--- Task description ---
Go through the entries below from the first line and output each one exactly, up to and including the line with "theorem takeInterrupt_withUnread (ret".
[Excerpted records]
@[simp] theorem pushWord_withUnread (w : Word) :
    pushWord w (s.withUnread k irq) = (pushWord w s).withUnread k irq := by
  simp [pushWord]

@[simp] theorem pullWord_withUnread :
    pullWord (s.withUnread k irq) = ⟨(pullWord s).val, (pullWord s).st.withUnread k irq⟩ := by
  simp [pullWord]

@[simp] theorem takeInterrupt_withUnread (ret : Word) (brk : Bool) (vector : Word) :
    takeInterrupt ret brk vector (s.withUnread k irq) = (takeInterrupt ret brk vector s).withUnread k irq := by
  simp [takeInterrupt]

@[simp] theorem returnFromInterrupt_withUnread :
    returnFromInterrupt (s.withUnread k irq) = (returnFromInterrupt s).withUnread k irq := by
  simp [returnFromInterrupt]

@[simp] theorem fetchByte_withUnread :
    fetchByte (s.withUnread k irq) = ⟨(fetchByte s).val, (fetchByte s).st.withUnread k irq⟩ := by
  simp [fetchByte]

@[simp] theorem fetchInstr_withUnread :
    fetchInstr (s.withUnread k irq) = ⟨(fetchInstr s).val, (fetchInstr s).st.withUnread k irq⟩ := by
  simp only [fetchInstr, fetchByte_withUnread]
  split <;> rfl

@[simp] theorem effAddr_withUnread (m : MemOperand) :
    effAddr m (s.withUnread k irq) = ⟨(effAddr m s).val, (effAddr m s).st.withUnread k irq⟩ := by
  cases m <;> simp [effAddr]

/-! ### The effects of the mnemonics -/

theorem readEffect_withUnread {n : Mnemonic} {f : Byte → State → State} (hf : readEffect n = some f) (v : Byte) :
    f v (s.withUnread k irq) = (f v s).withUnread k irq := by
  cases n <;> cases hf <;> rfl

theorem storeSource_withUnread {n : Mnemonic} {src : State → Byte} (hf : storeSource n = some src) :
    src (s.withUnread k irq) = src s := by
  cases n <;> cases hf <;> rfl

theorem jumpEffect_withUnread {n : Mnemonic} {f : Word → State → State} (hf : jumpEffect n = some f) (w : Word) :
    f w (s.withUnread k irq) = (f w s).withUnread k irq := by
  cases n <;> cases hf
  case JMP => rfl
  case JSR => simp [callTo]

theorem impliedEffect_withUnread {n : Mnemonic} {f : State → State} (hf : impliedEffect n = some f) :
    f (s.withUnread k irq) = (f s).withUnread k irq := by
  cases n <;> cases hf
  case RTS => simp [returnFromCall]
  case PHA | PHP => simp
  case PLA =>
    simp only [pullA, pull_withUnread]
    rfl
  case PLP => simp [pullStatus]
  case BRK => simp [softwareInterrupt]
  case RTI => simp
  all_goals rfl

/-! ### Instructions and steps -/

theorem exec_withUnread (i : Instr) :
    exec i (s.withUnread k irq) = mapNext (fun t => t.withUnread k irq) (exec i s) := by
  cases execShape i with
  | imm v f hf he => simp only [he, runImm, readEffect_withUnread s k irq hf, charge_withUnread, mapNext]
  | read m f hf he =>
    simp only [he, runRead, effAddr_withUnread, busRead_withUnread, readEffect_withUnread _ k irq hf,
      charge_withUnread, mapNext]
  | store m src hf he =>
    simp only [he, runStore, effAddr_withUnread, storeSource_withUnread _ k irq hf, busWrite_withUnread,
      charge_withUnread, mapNext]
  | modifyAcc f hf he =>
    simp only [he, runModifyAcc, State.withUnread_a, State.withUnread_flags, writeAlu_withUnread, charge_withUnread,
      mapNext]
  | modify m f hf he =>
    simp only [he, runModify, effAddr_withUnread, busRead_withUnread, busWrite_withUnread, State.withUnread_flags,
      State.withUnread_setFlags, charge_withUnread, mapNext]
  | implied f hf he => simp only [he, runImplied, impliedEffect_withUnread s k irq hf, charge_withUnread, mapNext]
  | branch d c hf he =>
    rw [he, he]
    cases h : c s.flags <;> simp [runBranch, branchTarget, h, mapNext]
  | jump m f hf he =>
    simp only [he, runJump, effAddr_withUnread, jumpEffect_withUnread _ k irq hf, charge_withUnread, mapNext]
  | ill hf he =>
    rw [he, he]
    rfl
[/Excerpted records]
--- Answer section ---
@[simp] theorem pushWord_withUnread (w : Word) :
    pushWord w (s.withUnread k irq) = (pushWord w s).withUnread k irq := by
  simp [pushWord]

@[simp] theorem pullWord_withUnread :
    pullWord (s.withUnread k irq) = ⟨(pullWord s).val, (pullWord s).st.withUnread k irq⟩ := by
  simp [pullWord]

@[simp] theorem takeInterrupt_withUnread (ret : Word) (brk : Bool) (vector : Word) :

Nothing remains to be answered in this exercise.